Jerick McKinnon, RB - McKinnon was a consensus third-rounder in last year's fantasy drafts before a torn ACL ended his debut season with the 49ers before it even began. Since then, we learned that Kyle Shanahan's rushing attack is as potent as ever, with Matt Breida, Jeff Wilson, Raheem Mostert, and even Alfred Morris being worthy of fantasy starts at times in 2018. The problem for McKinnon is that Breida showed enough to make Shanahan state his desire to use both backs next season, lowering McKinnon's fantasy ceiling to more of a fringe RB2.
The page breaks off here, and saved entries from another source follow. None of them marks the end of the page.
-- ==== Sys2Proof/Laws/Canonical.lean ====
section
/-! SUPPORT. Every operation keeps the home memory, the copy table and the loan table in canonical
form. -/
namespace Sys2Proof.Machine

theorem canonical_foldl {α : Type} (f : State → α → State)
    (h : ∀ s a, s.canonical → (f s a).canonical) (l : List α) :
    ∀ s : State, s.canonical → (l.foldl f s).canonical := by
  induction l with
  | nil => intro s hs; exact hs
  | cons a l ih => intro s hs; exact ih (f s a) (h s a hs)

theorem canonical_ite (c : Prop) [Decidable c] (a b : State) (ha : a.canonical) (hb : b.canonical) :
    (if c then a else b).canonical := by
  by_cases hc : c
  · rw [if_pos hc]; exact ha
  · rw [if_neg hc]; exact hb

/-- Bytes stored in the bank keep the form. -/
theorem State.canonical_store (s : State) (b : Bank) (cells : List Host.Cell) (h : s.canonical)
    (hb : b.mem = writeCells s.bank.mem cells) : ({ s with bank := b } : State).canonical :=
  ⟨by show Memory.wf b.mem = true; rw [hb]; exact Memory.wf_writeCells cells _ h.1, h.2⟩

@[simp] theorem State.canonical_withPort (s : State) (p : LocalPort) (h : s.canonical) :
    ({ s with port := p } : State).canonical := h

@[simp] theorem State.canonical_withBus (s : State) (b : BusInterface) (h : s.canonical) :
    ({ s with bus := b } : State).canonical := h

@[simp] theorem State.canonical_withMembers (s : State) (m : Membership) (h : s.canonical) :
    ({ s with members := m } : State).canonical := h

@[simp] theorem State.canonical_withState (s : State) (x : StationState) (h : s.canonical) :
    ({ s with state := x } : State).canonical := h

@[simp] theorem State.canonical_withHomeQueue (s : State) (q : HomeQueue) (h : s.canonical) :
    ({ s with homeQueue := q } : State).canonical := h

@[simp] theorem State.canonical_withFaults (s : State) (l : List Notice) (h : s.canonical) :
    ({ s with faults := l } : State).canonical := h

@[simp] theorem State.canonical_withDecoder (s : State) (d : Decoder) (h : s.canonical) :
    ({ s with decoder := d } : State).canonical := h

@[simp] theorem State.canonical_withWalk (s : State) (w : Option Walk) (h : s.canonical) :
    ({ s with copy := { s.copy with walk := w } } : State).canonical := h

@[simp] theorem State.canonical_apertureWritten (s : State) (offset w : Word) (h : s.canonical) :
    (s.apertureWritten offset w).canonical := by
  unfold State.apertureWritten
  split <;> exact h

/-- A map over the copy slots keeps the form. -/
theorem State.canonical_mapSlots (s : State) (c : CopyTable) (f : Nat → Slot → Slot) (h : s.canonical)
    (hc : c.slots = tableMap slotDefault f s.copy.slots) : ({ s with copy := c } : State).canonical :=
  ⟨h.1, by show tableWf slotDefault c.slots = true; rw [hc]; exact tableWf_map _ _ _ h.2.1, h.2.2⟩

/-- A map over the loan ways keeps the form. -/
theorem State.canonical_mapLoans (s : State) (f : Nat → LoanWay → LoanWay) (h : s.canonical) :
    ({ s with loans := tableMap loanDefault f s.loans } : State).canonical :=
  ⟨h.1, h.2.1, tableWf_map _ _ _ h.2.2⟩

@[simp] theorem State.canonical_setSlot (s : State) (k : Nat) (v : Slot) (hc : s.canonical) :
    (s.setSlot k v).canonical := by
  exact ⟨hc.1, tableWf_set slotDefault k v s.copy.slots hc.2.1, hc.2.2⟩

@[simp] theorem State.canonical_refreshSlot (s : State) (k : Nat) (hc : s.canonical) :
    (s.refreshSlot k).canonical := by
  unfold State.refreshSlot
  refine canonical_foldl _ (fun s a hc => ?_) _ _ ?_
  · simp only []
    (repeat' split) <;> first | exact hc | simp [hc]
  · exact hc

@[simp] theorem State.canonical_setLoanWay (s : State) (k : Nat) (v : LoanWay) (hc : s.canonical) :
    (s.setLoanWay k v).canonical := by
  exact ⟨hc.1, hc.2.1, tableWf_set loanDefault k v s.loans hc.2.2⟩

@[simp] theorem State.canonical_updateLoan (s : State) (index : Nat) (f : LoanEntry → LoanEntry)
    (hc : s.canonical) :
    (s.updateLoan index f).canonical := by
  unfold State.updateLoan
  (repeat' split) <;> simp [hc]

@[simp] theorem State.canonical_refreshLoanWay (s : State) (k : Nat) (hc : s.canonical) :
    (s.refreshLoanWay k).canonical := by
  unfold State.refreshLoanWay
  refine canonical_foldl _ (fun s a hc => ?_) _ _ ?_
  · simp only []
    (repeat' split) <;> first | exact hc | simp [hc]
  · exact hc

@[simp] theorem State.canonical_refreshLoan (s : State) (index : Nat) (hc : s.canonical) :
    (s.refreshLoan index).canonical := by
  unfold State.refreshLoan
  split <;> simp [hc]

@[simp] theorem State.canonical_setEntry (s : State) (t : Tag) (e : PortEntry) (hc : s.canonical) :
    (s.setEntry t e).canonical := by
  exact hc

@[simp] theorem State.canonical_setProgress (s : State) (t : Tag) (p : Progress) (hc : s.canonical) :
    (s.setProgress t p).canonical := by
  unfold State.setProgress
  split <;> simp [hc]

@[simp] theorem State.canonical_complete (s : State) (t : Tag) (st : Status) (ws : List Word)
    (hc : s.canonical) :
    (s.complete t st ws).canonical := by
  unfold State.complete
  split <;> simp [hc]

@[simp] theorem State.canonical_completeAll (s : State) (ts : List Tag) (st : Status)
    (hc : s.canonical) :
    (s.completeAll ts st).canonical := by
  unfold State.completeAll
  refine canonical_foldl _ (fun s a hc => ?_) _ _ ?_
  · simp [hc]
  · exact hc

@[simp] theorem State.canonical_streamFlushFrom (ts : List Tag) :
    ∀ s : State, s.canonical → (streamFlushFrom ts s).canonical := by
  induction ts with
  | nil => intro s h; exact h
  | cons t ts ih =>
    intro s h
    unfold streamFlushFrom
    split
    · exact ih _ (by simp [h])
    · exact h
    · exact ih s h

@[simp] theorem State.canonical_streamFlush (s : State) (hc : s.canonical) :
    s.streamFlush.canonical := by
  unfold State.streamFlush
  simp [hc]

@[simp] theorem State.canonical_decided (s : State) (t : Tag) (st : Status) (ws : List Word)
    (hc : s.canonical) :
    (s.decided t st ws).canonical := by
  unfold State.decided
  simp [hc]

@[simp] theorem State.canonical_inTakenOrder (s : State) (f : State → State) (hc : s.canonical)
    (hf : (f s).canonical) :
    (s.inTakenOrder f).canonical := by
  unfold State.inTakenOrder
  (repeat' split) <;> first | exact hc | simp_all

@[simp] theorem State.canonical_addOffer (s : State) (o : Offer) (hc : s.canonical) :
    (s.addOffer o).canonical := by
  exact hc

@[simp] theorem State.canonical_withdraw (s : State) (o : Offer) (hc : s.canonical) :
    (s.withdraw o).canonical := by
  exact hc

@[simp] theorem State.canonical_withdrawWhere (s : State) (f : Offer → Bool) (hc : s.canonical) :
    (s.withdrawWhere f).canonical := by
  exact hc

@[simp] theorem State.canonical_settleOffers (s : State) (hc : s.canonical) :
    s.settleOffers.canonical := by
  exact hc

@[simp] theorem State.canonical_haltPort (s : State) (hc : s.canonical) : s.haltPort.canonical := by
  unfold State.haltPort
  refine canonical_foldl _ (fun s a hc => ?_) _ _ ?_
  · simp [hc]
  · exact hc

@[simp] theorem State.canonical_halt (s : State) (hc : s.canonical) : s.halt.canonical := by
  unfold State.halt
  have hp := s.canonical_haltPort hc
  exact ⟨hp.1, tableWf_map _ _ _ hp.2.1, tableWf_map _ _ _ hp.2.2⟩

@[simp] theorem State.canonical_post (s : State) (n : Notice) (hc : s.canonical) :
    (s.post n).canonical := by
  unfold State.post
  (repeat' split) <;> simp [hc]

@[simp] theorem State.canonical_ifLive (s : State) (f : State → State) (hc : s.canonical)
    (hf : (f s).canonical) :
    (s.ifLive f).canonical := by
  unfold State.ifLive
  (repeat' split) <;> first | exact hc | simp_all

@[simp] theorem State.canonical_setPosition (s : State) (p : RecordTag) (v : Position)
    (hc : s.canonical) :
    (s.setPosition p v).canonical := by
  exact hc

@[simp] theorem State.canonical_makeRecord (s : State) (p : RecordTag) (kind : Kind) (l : LineAddr)
    (slot : Option Nat) (tags : List Tag) (payload : Payload) (hc : s.canonical) :
    (s.makeRecord p kind l slot tags payload).canonical := by
  exact hc

@[simp] theorem State.canonical_updateRecord (s : State) (p : RecordTag) (f : Record → Record)
    (hc : s.canonical) :
    (s.updateRecord p f).canonical := by
  unfold State.updateRecord
  split <;> simp [hc]

@[simp] theorem State.canonical_freeRecord (s : State) (p : RecordTag) (hc : s.canonical) :
    (s.freeRecord p).canonical := by
  exact hc

@[simp] theorem State.canonical_setSupply (s : State) (e : Fin 4) (v : SupplyEntry) (hc : s.canonical) :
    (s.setSupply e v).canonical := by
  exact hc

@[simp] theorem State.canonical_releaseSupply (s : State) (hc : s.canonical) :
    s.releaseSupply.canonical := by
  unfold State.releaseSupply
  split <;> simp [hc]

@[simp] theorem State.canonical_readySupply (s : State) (e : Fin 4) (d : Supply) (hc : s.canonical) :
    (s.readySupply e d).canonical := by
  exact hc

@[simp] theorem State.canonical_freeSupplyEntry (s : State) (e : Fin 4) (hc : s.canonical) :
    (s.freeSupplyEntry e).canonical := by
  exact hc

@[simp] theorem State.canonical_setHome (s : State) (e : Fin 8) (v : HomeEntry) (hc : s.canonical) :
    (s.setHome e v).canonical := by
  exact hc

@[simp] theorem State.canonical_takeHome (s : State) (e : Fin 8) (v : HomeEntry) (hc : s.canonical) :
    (s.takeHome e v).canonical := by
  exact hc

@[simp] theorem State.canonical_freeIdle (s : State) (index : Nat) (hc : s.canonical) :
    (s.freeIdle index).canonical := by
  unfold State.freeIdle
  (repeat' split) <;> simp [hc]

@[simp] theorem State.canonical_freeIdleLine (s : State) (l : LineAddr) (hc : s.canonical) :
    (s.freeIdleLine l).canonical := by
  unfold State.freeIdleLine
  split <;> simp [hc]

@[simp] theorem State.canonical_freeHomeEntry (s : State) (e : Fin 8) (hc : s.canonical) :
    (s.freeHomeEntry e).canonical := by
  unfold State.freeHomeEntry
  simp only []
  (repeat' (first | split | (refine canonical_foldl _ (fun s a hc => ?_) _ _ ?_))) <;> first | exact hc | (simp [hc]; done) | (simp_all; done)

@[simp] theorem State.canonical_completeHome (s : State) (t : Tag) (st : Status) (ws : List Word)
    (hc : s.canonical) :
    (s.completeHome t st ws).canonical := by
  unfold State.completeHome
  split <;> simp [hc]

@[simp] theorem State.canonical_issue (s : State) (d : Due) (hc : s.canonical) :
    (s.issue d).canonical := by
  unfold State.issue
  split <;> first | exact hc | (split <;> first | exact hc | exact s.canonical_store _ _ hc rfl)

@[simp] theorem State.canonical_wayLeft (s : State) (k : Nat) (hc : s.canonical) :
    (s.wayLeft k).canonical := hc

@[simp] theorem State.canonical_issueHeld (s : State) (hc : s.canonical) : s.issueHeld.canonical := by
  unfold State.issueHeld
  refine canonical_foldl _ (fun s a hc => ?_) _ _ ?_
  · simp [hc]
  · exact hc

@[simp] theorem State.canonical_dropAccesses (s : State) (hc : s.canonical) :
    s.dropAccesses.canonical :=
  State.canonical_issueHeld _ hc

@[simp] theorem State.canonical_vacate (s : State) (hc : s.canonical) : s.vacate.canonical := hc

@[simp] theorem State.canonical_fillWay (s : State) (t : Tag) (k : Nat) (p : RecordTag)
    (hc : s.canonical) :
    (s.fillWay t k p).canonical := by
  unfold State.fillWay
  (repeat' split) <;> simp (maxDischargeDepth := 30) [hc]

@[simp] theorem State.canonical_settleSuccessor (s : State) (k : Nat) (hc : s.canonical) :
    (s.settleSuccessor k).canonical := by
  unfold State.settleSuccessor
  (repeat' split) <;> simp [hc]

@[simp] theorem State.canonical_mapReady (s : State) (f : ReadyEntry → ReadyEntry) (hc : s.canonical) :
    (s.mapReady f).canonical := by
  exact hc

@[simp] theorem State.canonical_mapWalk (s : State) (f : Walk → Walk) (hc : s.canonical) :
    (s.mapWalk f).canonical := by
  exact hc

@[simp] theorem State.canonical_evictionClosed (s : State) (p : RecordTag) (k : Nat)
    (contended : Bool) (hc : s.canonical) :
    (s.evictionClosed p k contended).canonical := by
  unfold State.evictionClosed
  simp (maxDischargeDepth := 30) [hc]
Tyler Lockett, WR - It's hard to put Lockett on this list after he had an unbelievable year that resulted in 57 receptions, 965 yards, and 10 touchdowns. However, the reason it's unbelievable is that Lockett's targets didn't change much from his previous three NFL seasons, yet his production rose dramatically - 300 yards and four touchdowns above his former career bests. He was also playing with Doug Baldwin functioning at less than 100 percent for most of the year, which will likely not be the case in 2019. The talent is there, but unless the targets go up, regression will come for him.
Ronald Jones, RB - We don't need to spend much time on this one since I warned you about Jones last year. When rookies hit the practice field you begin to get a sense of what they can offer their new team, and for Jones, that wasn't much. He failed to beat out Peyton Barber for the starting job, and Jones' subpar receiving skills prevented him from serving as the passing-down option before injuries sealed his fate as a first-year bust. Even so, many fantasy owners will talk themselves into Jones as a rebound candidate under a new coaching staff. Let's hope the Bucs bring in a true starter to avoid another letdown.
Jordan Reed, TE - You would have thought Reed had a monster year if you knew he made it through 13 games. Instead, he posted top-12 fantasy numbers in just three of those contests before ending his season a few weeks early in a familiar spot on the injured reserve. A long injury history coupled with uncertainty at quarterback sets up Reed for another disappointing campaign.